Stored data entries:
- - - -

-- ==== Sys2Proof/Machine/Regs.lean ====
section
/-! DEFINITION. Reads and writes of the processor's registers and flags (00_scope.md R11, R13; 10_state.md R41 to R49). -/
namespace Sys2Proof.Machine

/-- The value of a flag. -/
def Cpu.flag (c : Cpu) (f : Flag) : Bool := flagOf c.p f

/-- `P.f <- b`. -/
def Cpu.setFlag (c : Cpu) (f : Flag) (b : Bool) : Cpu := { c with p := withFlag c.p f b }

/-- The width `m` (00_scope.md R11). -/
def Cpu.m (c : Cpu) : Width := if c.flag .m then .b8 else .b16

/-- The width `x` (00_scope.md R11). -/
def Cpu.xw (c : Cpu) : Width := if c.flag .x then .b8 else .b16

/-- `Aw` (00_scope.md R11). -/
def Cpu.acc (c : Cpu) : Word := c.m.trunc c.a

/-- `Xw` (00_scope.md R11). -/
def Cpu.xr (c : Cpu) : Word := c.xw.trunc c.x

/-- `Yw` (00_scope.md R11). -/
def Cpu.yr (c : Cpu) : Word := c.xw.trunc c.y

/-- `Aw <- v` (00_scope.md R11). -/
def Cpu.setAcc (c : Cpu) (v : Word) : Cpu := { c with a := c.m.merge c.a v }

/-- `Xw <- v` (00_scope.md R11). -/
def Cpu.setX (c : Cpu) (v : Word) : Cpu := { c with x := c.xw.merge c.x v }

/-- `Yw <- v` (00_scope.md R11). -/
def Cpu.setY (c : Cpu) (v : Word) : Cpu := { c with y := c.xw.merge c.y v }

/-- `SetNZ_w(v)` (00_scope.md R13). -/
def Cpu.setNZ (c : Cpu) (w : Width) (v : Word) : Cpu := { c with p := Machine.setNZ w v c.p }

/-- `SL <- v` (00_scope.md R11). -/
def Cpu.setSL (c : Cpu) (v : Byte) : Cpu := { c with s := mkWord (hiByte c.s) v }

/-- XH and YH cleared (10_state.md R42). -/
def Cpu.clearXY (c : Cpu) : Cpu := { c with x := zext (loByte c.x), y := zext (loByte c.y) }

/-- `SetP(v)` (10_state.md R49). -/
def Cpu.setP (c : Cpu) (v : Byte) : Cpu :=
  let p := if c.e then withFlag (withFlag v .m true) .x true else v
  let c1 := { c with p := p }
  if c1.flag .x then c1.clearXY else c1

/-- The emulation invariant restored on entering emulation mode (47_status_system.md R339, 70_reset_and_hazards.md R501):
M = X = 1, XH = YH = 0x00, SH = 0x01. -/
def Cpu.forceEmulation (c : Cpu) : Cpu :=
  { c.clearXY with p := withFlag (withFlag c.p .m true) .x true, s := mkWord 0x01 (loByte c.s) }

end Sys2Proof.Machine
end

- - - -

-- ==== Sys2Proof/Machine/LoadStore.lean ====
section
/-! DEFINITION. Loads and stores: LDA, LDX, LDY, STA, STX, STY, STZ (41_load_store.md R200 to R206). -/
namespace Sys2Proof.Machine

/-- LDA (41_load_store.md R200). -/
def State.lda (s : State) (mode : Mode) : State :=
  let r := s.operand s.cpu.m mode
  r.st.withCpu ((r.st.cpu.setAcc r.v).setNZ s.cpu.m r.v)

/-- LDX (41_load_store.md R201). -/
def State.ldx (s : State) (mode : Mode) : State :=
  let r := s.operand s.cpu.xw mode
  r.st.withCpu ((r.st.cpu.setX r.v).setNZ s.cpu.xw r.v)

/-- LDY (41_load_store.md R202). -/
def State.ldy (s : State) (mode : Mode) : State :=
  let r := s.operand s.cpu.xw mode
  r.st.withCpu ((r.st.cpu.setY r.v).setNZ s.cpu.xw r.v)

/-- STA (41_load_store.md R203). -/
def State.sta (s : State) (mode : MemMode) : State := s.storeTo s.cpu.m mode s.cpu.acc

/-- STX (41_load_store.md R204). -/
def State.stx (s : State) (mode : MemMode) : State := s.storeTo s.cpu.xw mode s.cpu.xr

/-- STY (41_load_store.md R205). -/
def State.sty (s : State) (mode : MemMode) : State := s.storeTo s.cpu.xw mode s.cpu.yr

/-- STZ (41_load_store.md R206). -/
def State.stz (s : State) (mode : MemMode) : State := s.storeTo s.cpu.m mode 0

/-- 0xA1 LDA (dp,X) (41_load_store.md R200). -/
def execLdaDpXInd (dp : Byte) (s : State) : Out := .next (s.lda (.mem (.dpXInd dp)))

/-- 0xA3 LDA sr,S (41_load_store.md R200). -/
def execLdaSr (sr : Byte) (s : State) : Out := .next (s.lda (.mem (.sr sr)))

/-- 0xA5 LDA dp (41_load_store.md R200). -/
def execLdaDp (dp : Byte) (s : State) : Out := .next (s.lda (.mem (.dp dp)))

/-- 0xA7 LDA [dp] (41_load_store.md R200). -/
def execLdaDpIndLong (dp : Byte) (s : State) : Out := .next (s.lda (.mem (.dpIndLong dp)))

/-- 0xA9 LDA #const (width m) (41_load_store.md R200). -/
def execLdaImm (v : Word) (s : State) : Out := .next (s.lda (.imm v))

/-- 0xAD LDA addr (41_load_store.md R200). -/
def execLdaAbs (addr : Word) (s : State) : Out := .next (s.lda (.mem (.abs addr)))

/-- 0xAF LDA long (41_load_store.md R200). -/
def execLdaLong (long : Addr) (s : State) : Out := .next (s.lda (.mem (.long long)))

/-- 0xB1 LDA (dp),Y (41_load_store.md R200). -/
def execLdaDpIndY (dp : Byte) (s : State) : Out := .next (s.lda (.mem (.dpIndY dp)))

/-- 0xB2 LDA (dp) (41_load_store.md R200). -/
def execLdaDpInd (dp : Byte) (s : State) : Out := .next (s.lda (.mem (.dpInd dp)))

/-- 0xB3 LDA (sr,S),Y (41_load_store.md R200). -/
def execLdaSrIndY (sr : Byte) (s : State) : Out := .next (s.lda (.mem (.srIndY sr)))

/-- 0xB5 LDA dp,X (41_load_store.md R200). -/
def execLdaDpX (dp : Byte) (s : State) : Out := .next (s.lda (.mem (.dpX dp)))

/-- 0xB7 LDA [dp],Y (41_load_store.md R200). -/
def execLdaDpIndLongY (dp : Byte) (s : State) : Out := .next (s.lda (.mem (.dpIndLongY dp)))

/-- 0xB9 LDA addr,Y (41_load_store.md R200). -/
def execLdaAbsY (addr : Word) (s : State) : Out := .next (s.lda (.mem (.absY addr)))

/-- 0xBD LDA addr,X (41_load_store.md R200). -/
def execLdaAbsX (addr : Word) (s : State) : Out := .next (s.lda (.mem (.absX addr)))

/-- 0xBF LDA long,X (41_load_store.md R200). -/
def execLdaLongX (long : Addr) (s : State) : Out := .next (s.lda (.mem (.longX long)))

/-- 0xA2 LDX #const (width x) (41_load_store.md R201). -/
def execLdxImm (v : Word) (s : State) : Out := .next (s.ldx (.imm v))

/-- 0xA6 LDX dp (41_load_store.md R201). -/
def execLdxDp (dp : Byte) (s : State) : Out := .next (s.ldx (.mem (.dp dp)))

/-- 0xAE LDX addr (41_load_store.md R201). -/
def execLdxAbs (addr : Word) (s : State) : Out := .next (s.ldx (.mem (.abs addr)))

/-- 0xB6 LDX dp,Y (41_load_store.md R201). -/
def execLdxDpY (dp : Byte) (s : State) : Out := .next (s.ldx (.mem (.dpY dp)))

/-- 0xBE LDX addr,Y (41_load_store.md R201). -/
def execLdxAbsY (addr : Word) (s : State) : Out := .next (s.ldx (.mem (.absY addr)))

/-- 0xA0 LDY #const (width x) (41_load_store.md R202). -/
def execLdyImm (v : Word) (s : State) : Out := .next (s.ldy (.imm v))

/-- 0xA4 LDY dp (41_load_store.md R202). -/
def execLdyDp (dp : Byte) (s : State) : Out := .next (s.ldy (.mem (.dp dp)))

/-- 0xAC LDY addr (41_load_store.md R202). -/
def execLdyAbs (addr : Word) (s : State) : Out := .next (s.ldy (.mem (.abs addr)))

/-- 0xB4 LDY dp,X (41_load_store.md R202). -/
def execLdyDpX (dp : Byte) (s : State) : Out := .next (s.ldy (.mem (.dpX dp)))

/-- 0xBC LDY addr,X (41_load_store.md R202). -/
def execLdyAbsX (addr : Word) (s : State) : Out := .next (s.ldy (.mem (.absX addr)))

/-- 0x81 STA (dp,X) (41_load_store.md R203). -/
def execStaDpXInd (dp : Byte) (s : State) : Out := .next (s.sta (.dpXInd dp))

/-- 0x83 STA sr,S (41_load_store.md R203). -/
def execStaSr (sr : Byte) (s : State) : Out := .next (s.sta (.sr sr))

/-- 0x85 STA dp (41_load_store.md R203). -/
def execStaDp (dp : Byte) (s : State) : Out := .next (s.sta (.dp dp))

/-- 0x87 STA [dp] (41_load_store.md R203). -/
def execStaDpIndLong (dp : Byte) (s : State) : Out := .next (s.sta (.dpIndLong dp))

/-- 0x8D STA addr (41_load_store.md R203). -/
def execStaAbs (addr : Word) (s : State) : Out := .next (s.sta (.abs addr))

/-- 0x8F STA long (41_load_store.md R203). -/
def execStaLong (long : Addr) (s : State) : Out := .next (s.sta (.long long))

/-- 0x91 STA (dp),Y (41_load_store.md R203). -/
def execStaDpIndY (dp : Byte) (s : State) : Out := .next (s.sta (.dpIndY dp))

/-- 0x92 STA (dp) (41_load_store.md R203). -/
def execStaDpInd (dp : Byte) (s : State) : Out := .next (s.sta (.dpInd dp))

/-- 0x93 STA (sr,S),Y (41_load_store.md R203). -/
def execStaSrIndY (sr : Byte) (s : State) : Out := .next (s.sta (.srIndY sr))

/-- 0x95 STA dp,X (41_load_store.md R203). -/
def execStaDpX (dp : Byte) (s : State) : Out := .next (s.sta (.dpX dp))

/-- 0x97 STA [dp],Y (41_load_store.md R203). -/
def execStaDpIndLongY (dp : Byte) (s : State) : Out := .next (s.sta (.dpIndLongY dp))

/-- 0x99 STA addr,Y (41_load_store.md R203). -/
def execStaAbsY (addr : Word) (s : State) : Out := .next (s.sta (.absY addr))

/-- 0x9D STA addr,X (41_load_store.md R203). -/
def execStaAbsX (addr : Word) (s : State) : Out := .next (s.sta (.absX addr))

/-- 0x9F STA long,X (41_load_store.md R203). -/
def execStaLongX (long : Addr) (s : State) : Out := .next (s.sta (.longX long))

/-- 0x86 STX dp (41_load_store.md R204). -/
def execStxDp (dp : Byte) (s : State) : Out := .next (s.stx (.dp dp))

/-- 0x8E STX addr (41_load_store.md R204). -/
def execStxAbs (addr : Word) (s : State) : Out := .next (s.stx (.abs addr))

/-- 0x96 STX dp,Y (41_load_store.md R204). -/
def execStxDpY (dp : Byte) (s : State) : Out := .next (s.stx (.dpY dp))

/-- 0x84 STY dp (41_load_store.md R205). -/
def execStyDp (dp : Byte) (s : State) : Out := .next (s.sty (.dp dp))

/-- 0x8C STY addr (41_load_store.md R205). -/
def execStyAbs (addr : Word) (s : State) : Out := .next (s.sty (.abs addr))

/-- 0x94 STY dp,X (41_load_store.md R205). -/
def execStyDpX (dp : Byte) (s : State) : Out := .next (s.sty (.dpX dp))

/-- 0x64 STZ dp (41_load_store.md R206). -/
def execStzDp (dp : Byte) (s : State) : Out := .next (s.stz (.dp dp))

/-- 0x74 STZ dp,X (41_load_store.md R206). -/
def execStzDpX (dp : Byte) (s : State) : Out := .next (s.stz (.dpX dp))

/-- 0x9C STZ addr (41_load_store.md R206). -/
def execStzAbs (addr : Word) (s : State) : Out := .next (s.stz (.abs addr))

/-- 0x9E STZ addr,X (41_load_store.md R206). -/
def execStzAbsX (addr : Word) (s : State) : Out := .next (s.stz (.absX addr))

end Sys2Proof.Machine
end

- - - -

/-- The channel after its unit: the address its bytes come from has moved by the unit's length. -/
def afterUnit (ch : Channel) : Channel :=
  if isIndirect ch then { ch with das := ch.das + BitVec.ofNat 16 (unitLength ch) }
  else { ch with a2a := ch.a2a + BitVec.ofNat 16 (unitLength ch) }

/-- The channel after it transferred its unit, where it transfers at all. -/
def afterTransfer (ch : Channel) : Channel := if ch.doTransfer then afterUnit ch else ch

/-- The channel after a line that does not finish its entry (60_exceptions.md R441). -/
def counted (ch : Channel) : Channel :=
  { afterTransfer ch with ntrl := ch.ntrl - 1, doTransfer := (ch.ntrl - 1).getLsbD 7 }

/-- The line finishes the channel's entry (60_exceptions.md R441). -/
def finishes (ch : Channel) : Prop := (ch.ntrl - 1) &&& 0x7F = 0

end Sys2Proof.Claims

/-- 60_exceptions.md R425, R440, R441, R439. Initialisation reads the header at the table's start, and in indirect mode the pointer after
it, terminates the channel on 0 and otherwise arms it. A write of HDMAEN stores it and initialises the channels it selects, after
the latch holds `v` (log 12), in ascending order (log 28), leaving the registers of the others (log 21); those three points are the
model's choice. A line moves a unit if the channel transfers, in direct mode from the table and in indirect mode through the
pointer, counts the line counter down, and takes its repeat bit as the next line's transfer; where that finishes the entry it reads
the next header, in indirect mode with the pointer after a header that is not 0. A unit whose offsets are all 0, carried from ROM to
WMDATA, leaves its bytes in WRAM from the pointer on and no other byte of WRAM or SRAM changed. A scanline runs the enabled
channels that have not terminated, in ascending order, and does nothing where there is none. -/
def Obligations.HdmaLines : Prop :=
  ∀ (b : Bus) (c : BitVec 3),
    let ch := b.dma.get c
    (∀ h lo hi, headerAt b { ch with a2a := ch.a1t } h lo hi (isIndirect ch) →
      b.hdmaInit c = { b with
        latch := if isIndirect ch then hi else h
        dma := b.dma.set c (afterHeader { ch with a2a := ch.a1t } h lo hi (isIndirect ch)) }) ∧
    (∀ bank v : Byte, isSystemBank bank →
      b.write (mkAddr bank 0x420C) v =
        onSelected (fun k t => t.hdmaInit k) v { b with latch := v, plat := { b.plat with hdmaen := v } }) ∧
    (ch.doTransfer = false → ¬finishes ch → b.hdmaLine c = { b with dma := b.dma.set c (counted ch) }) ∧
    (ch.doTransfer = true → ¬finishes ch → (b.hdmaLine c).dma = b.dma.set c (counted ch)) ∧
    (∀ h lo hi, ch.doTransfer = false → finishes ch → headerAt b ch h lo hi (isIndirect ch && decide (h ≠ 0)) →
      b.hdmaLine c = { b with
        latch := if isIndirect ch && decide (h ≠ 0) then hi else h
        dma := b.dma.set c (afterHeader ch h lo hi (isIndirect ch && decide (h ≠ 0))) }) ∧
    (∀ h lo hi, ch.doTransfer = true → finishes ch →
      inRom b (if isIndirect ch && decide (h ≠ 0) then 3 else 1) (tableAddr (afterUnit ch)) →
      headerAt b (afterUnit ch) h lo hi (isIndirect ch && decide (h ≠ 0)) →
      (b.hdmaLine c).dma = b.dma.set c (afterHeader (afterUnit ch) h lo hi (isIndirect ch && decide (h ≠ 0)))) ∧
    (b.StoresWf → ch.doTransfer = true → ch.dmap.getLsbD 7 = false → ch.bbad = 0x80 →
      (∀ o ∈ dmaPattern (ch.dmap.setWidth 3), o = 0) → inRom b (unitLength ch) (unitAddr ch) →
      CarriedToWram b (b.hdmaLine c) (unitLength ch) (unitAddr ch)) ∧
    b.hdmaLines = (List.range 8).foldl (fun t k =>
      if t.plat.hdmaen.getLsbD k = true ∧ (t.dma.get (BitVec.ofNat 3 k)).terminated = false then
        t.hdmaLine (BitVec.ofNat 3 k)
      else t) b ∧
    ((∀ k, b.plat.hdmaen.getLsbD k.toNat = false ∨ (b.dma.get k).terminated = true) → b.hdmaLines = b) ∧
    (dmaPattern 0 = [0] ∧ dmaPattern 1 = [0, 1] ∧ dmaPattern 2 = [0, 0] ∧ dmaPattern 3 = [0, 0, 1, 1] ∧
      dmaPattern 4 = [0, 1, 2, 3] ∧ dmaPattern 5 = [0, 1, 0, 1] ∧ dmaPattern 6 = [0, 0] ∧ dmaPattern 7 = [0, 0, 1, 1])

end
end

- - - -

Work to complete ▸
Your answer should consist solely of the lines above from the line with "def execLdaSr (sr" to the line with "[dp] (41_load_store.md R200). -/", both included, reproduced exactly.

Response ▸
def execLdaSr (sr : Byte) (s : State) : Out := .next (s.lda (.mem (.sr sr)))

/-- 0xA5 LDA dp (41_load_store.md R200). -/
def execLdaDp (dp : Byte) (s : State) : Out := .next (s.lda (.mem (.dp dp)))

/-- 0xA7 LDA [dp] (41_load_store.md R200). -/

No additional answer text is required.